We write, $N r . = {x}^{2} - 3 x = {x}^{2} + x - 2 \left[i . e . , = D r\right] - 4 x + 2$, so

$\frac{{x}^{2} - 3 x}{{x}^{2} + x - 2} = \frac{\left({x}^{2} + x - 2\right) - \left(4 x - 2\right)}{{x}^{2} + x - 2}$
$= \frac{{x}^{2} + x - 2}{{x}^{2} + x - 2} - \frac{4 x - 2}{{x}^{2} + x - 2} = 1 - \frac{4 x - 2}{{x}^{2} + x - 2}$
$= 1 - \frac{4 x - 2}{\left(x - 1\right) \left(x + 2\right)} .$

Hence, $I = \int \left[1 - \frac{4 x - 2}{\left(x - 1\right) \left(x + 2\right)}\right] \mathrm{dx} = \int 1 \mathrm{dx} - {I}_{1} = x - {I}_{1} ,$

where ${I}_{1} = \int \frac{4 x - 2}{\left(x - 1\right) \left(x + 2\right)} \mathrm{dx}$

To evaluate ${I}_{1}$, we have to split $\frac{4 x - 2}{\left(x - 1\right) \left(x + 2\right)} \ldots \ldots \left(1\right)$ using Partial Fractions as A/(x-1)+B/(x+2)={A(x+2)+B(x-1)}/{(x-1)(x+2)}.....(2); A,B in RR.

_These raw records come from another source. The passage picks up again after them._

/-- A SPEC at its cluster's Mordant (R192): the cycle of the request, the cycle in which its walk began, the search of the
arena waits for pending releases (R453), what its walk came to, and the trap that a failed walk ends in: cause, tval, fault
detail. -/
structure SpecRun where
  asked : Nat
  began : Option Nat
  waits : Bool
  walk : Option Residual
  stop : Option (BitVec 16 × Word × Word)
  deriving DecidableEq, Repr, Inhabited

/-- One thread slot (R32, R37). -/
structure Slot where
  busy : Bool
  launch : Nat
  mode : Mode
  g : Vector Word 16
  pw : BitVec 16
  pc : Word
  wid : Word
  status : BitVec 32
  fshadow : Word
  sshadow : Word
  utvec : Word
  uivec : Word
  member : Vector Word 2
  origin : BitVec 12
  placement : BitVec 12
  bucket : BitVec 32
  ix : Word
  mgeo : Word
  tcause : Word
  tval : Word
  tpc : Word
  tseq : Word
  handler : Handler
  savedG : Vector Word 5
  savedPw : BitVec 16
  savedPc : Word
  nalloc : Nat
  f : Vector Vec 32
  streams : Vector (Option Stream) 4
  seqr : Option SeqBody
  dseq : BitVec 16
  ring : Vector DispRec 64
  late : Option LateFault
  /-- a late fault has been delivered and its handler has not ended (R409) -/
  lateRun : Bool
  eps : Vector Endpoint 8
  chLast : Nat
  budget : BitVec 32
  wake : Bool
  asleep : Option Sleep
  /-- the cycle in which a timeout ended the thread's last SLEEP (R237) -/
  timedOut : Option Nat
  pend : List PReg
  hold : Hold
  /-- step 1 of the release of the instruction at pc is done (R98) -/
  relDone : Bool
  /-- how far the instruction at pc has come -/
  stage : Nat
  spec : Option SpecRun
  tags : BitVec 16
  fifo : List Completion
  ints : List Completion
  heldC : List Completion
  xpopWait : List (BitVec 6)
  mmpopWait : List (Bool × BitVec 6)
  reside : List Nat
  foot : Option Nat
  sepc : Word
  smode : Mode
  fdetail : Word
  umber : Option UmberWork
  walkWait : Option WalkWait
  /-- a trap raised on a slice core, to be taken here (R414) -/
  sliceTrap : Option CarriedTrap
  /-- the thread's task named a residual handle: its return through the zero link ends it (R39) -/
  residual : Bool
  /-- the gather-start group has not been released (R47) -/
  gatherWait : Bool
  lastIssue : Option Nat
  lastSeq : Option Nat
  /-- stores that the thread made in a slot it was vacated from, by flight (R98, R416) -/
  prior : List Nat
  /-- a vacate has stopped the thread's issue (R416 step 1) -/
  stopped : Bool
  /-- an owner change with preempt has: it waits for the vacate (R59) -/
  preempted : Bool
  /-- the slot expands a grid generator: its record, and how many identifiers of this batch remain (R44, R441) -/
  gen : Option (List Word × Nat)
  deriving DecidableEq, Repr, Inhabited

/-- An L1 line (R71, R91): line index of the physical address, home slice, bytes present, bytes dirty, data, and the loads
in flight when its dirty bytes were stored, which its write-back leaves after (R103 d). -/
structure L1Line where
  line : Nat
  home : Nat
  have' : BitVec 128
  dirty : BitVec 128
  data : BitVec 1024
  after : List Nat
  deriving DecidableEq, Repr, Inhabited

Since $\left(1\right) \mathmr{and} \left(2\right)$ are equal, we get $: A \left(x + 2\right) + B \left(x - 1\right) = 4 x - 2 , \forall x .$

In particular, $x = 1 \Rightarrow 3 A = 2 \Rightarrow A = \frac{2}{3}$ and $x = - 2 \Rightarrow B = \frac{10}{3.}$

Accordingly, ${I}_{1} = \int \frac{\frac{2}{3}}{x - 1} \mathrm{dx} + \int \frac{\frac{10}{3}}{x + 2} \mathrm{dx}$
$= \frac{2}{3} \ln | x - 1 | + \frac{10}{3} \ln | x + 2 | .$ Finally, we altogether get,

$I = x - \frac{2}{3} \ln \left(x - 1\right) - \frac{10}{3} \ln \left(x + 2\right) + C$, or, using the Rules of Log,

$I = x - \frac{2}{3} \ln \left(x - 1\right) {\left(x + 2\right)}^{5} + C = x - \ln {\left(x - 1\right)}^{\frac{2}{3}} {\left(x + 2\right)}^{\frac{10}{3}} + C$